• **WHAT THE TASK REQUIRES**:
Your answer should consist solely of the lines from the first line of the data through the line with "def Curve.points (c", each reproduced exactly.

┌─ MATERIAL FOR THIS EXERCISE

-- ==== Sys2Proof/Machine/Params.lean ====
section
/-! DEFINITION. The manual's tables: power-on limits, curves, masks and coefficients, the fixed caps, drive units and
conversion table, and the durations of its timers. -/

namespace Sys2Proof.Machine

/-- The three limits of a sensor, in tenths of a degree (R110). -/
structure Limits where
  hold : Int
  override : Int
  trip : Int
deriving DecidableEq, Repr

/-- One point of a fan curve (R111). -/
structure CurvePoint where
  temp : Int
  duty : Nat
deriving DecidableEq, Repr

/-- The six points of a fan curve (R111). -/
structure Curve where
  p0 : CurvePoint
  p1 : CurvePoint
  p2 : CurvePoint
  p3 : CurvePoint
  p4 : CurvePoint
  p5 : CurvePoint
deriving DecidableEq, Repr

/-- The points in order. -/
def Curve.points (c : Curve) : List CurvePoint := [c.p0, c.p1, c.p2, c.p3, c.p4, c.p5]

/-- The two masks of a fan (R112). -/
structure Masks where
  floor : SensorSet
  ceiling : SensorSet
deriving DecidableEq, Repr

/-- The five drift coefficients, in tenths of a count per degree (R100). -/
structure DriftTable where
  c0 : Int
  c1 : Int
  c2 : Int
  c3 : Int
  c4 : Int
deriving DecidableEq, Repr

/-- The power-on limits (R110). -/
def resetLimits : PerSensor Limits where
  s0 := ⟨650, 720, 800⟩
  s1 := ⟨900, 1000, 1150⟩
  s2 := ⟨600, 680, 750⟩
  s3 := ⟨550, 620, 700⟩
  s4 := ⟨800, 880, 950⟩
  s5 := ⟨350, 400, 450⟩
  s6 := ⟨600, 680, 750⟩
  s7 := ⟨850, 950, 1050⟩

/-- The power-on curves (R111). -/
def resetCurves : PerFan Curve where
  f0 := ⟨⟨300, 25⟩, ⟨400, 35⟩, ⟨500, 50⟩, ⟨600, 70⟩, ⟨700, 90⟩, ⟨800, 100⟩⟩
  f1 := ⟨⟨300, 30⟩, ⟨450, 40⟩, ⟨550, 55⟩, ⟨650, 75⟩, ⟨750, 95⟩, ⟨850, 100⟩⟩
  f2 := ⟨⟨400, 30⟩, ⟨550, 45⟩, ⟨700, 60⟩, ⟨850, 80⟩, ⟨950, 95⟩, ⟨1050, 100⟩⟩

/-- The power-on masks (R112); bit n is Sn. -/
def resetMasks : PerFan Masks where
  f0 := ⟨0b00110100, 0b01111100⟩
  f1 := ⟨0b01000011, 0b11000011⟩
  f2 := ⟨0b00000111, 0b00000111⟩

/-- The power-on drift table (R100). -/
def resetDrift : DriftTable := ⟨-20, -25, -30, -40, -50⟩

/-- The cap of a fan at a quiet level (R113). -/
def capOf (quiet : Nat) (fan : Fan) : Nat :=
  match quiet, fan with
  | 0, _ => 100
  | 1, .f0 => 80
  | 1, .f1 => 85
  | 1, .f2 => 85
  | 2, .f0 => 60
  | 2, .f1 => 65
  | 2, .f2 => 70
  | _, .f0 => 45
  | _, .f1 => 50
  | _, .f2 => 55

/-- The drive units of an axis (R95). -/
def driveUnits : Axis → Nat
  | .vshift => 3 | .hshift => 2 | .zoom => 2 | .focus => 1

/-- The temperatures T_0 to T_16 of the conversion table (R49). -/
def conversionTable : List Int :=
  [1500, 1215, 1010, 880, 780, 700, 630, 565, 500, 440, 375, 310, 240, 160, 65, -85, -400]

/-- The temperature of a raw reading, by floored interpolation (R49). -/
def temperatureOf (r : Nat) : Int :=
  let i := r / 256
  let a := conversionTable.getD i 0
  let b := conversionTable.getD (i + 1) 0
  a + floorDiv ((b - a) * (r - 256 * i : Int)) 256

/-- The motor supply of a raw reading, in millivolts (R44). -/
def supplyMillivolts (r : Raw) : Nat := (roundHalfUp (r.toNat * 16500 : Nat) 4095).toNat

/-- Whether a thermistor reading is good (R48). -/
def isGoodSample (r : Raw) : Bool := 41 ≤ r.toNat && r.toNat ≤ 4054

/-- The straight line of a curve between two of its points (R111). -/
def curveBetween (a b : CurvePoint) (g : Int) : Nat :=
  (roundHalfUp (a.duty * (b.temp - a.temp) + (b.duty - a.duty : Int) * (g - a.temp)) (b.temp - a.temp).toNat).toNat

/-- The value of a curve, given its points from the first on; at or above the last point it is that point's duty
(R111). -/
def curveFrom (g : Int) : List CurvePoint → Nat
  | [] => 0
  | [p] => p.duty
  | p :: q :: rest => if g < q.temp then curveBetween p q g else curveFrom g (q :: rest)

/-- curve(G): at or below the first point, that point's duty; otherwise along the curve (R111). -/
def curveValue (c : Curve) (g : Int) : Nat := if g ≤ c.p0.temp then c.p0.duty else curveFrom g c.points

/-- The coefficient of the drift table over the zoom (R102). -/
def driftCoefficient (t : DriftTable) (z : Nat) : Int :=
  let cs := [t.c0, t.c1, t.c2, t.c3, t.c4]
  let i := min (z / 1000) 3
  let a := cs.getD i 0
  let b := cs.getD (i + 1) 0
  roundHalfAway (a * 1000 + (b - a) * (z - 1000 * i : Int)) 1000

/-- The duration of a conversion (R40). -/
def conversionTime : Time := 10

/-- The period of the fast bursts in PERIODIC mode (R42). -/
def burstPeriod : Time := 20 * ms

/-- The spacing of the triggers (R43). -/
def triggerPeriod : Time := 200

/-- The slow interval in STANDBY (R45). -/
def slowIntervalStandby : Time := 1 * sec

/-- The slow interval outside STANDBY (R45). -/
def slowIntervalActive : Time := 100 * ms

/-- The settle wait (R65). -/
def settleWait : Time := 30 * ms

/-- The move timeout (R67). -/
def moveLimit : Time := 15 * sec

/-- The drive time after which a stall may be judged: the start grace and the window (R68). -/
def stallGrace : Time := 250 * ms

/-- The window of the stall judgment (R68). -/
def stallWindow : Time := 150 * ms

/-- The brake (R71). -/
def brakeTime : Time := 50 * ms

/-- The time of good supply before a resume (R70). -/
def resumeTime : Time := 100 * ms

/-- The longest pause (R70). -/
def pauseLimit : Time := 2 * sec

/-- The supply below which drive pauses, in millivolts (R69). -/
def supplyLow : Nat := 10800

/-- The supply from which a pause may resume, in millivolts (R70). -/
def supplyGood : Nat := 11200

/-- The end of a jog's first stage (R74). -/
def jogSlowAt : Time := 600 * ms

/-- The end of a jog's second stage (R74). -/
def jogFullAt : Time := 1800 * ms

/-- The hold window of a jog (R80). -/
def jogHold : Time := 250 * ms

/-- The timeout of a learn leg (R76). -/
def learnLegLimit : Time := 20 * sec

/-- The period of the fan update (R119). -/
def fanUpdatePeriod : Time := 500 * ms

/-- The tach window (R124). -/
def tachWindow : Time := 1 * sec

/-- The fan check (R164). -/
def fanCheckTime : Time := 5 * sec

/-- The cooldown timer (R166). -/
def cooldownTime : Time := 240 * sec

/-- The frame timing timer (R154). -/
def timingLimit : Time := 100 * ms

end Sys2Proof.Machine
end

└─

• **RESPONSE TO THIS TASK**:
-- ==== Sys2Proof/Machine/Params.lean ====
section
/-! DEFINITION. The manual's tables: power-on limits, curves, masks and coefficients, the fixed caps, drive units and
conversion table, and the durations of its timers. -/

namespace Sys2Proof.Machine

/-- The three limits of a sensor, in tenths of a degree (R110). -/
structure Limits where
  hold : Int
  override : Int
  trip : Int
deriving DecidableEq, Repr

/-- One point of a fan curve (R111). -/
structure CurvePoint where
  temp : Int
  duty : Nat
deriving DecidableEq, Repr

/-- The six points of a fan curve (R111). -/
structure Curve where
  p0 : CurvePoint
  p1 : CurvePoint
  p2 : CurvePoint
  p3 : CurvePoint
  p4 : CurvePoint
  p5 : CurvePoint
deriving DecidableEq, Repr

/-- The points in order. -/
def Curve.points (c : Curve) : List CurvePoint := [c.p0, c.p1, c.p2, c.p3, c.p4, c.p5]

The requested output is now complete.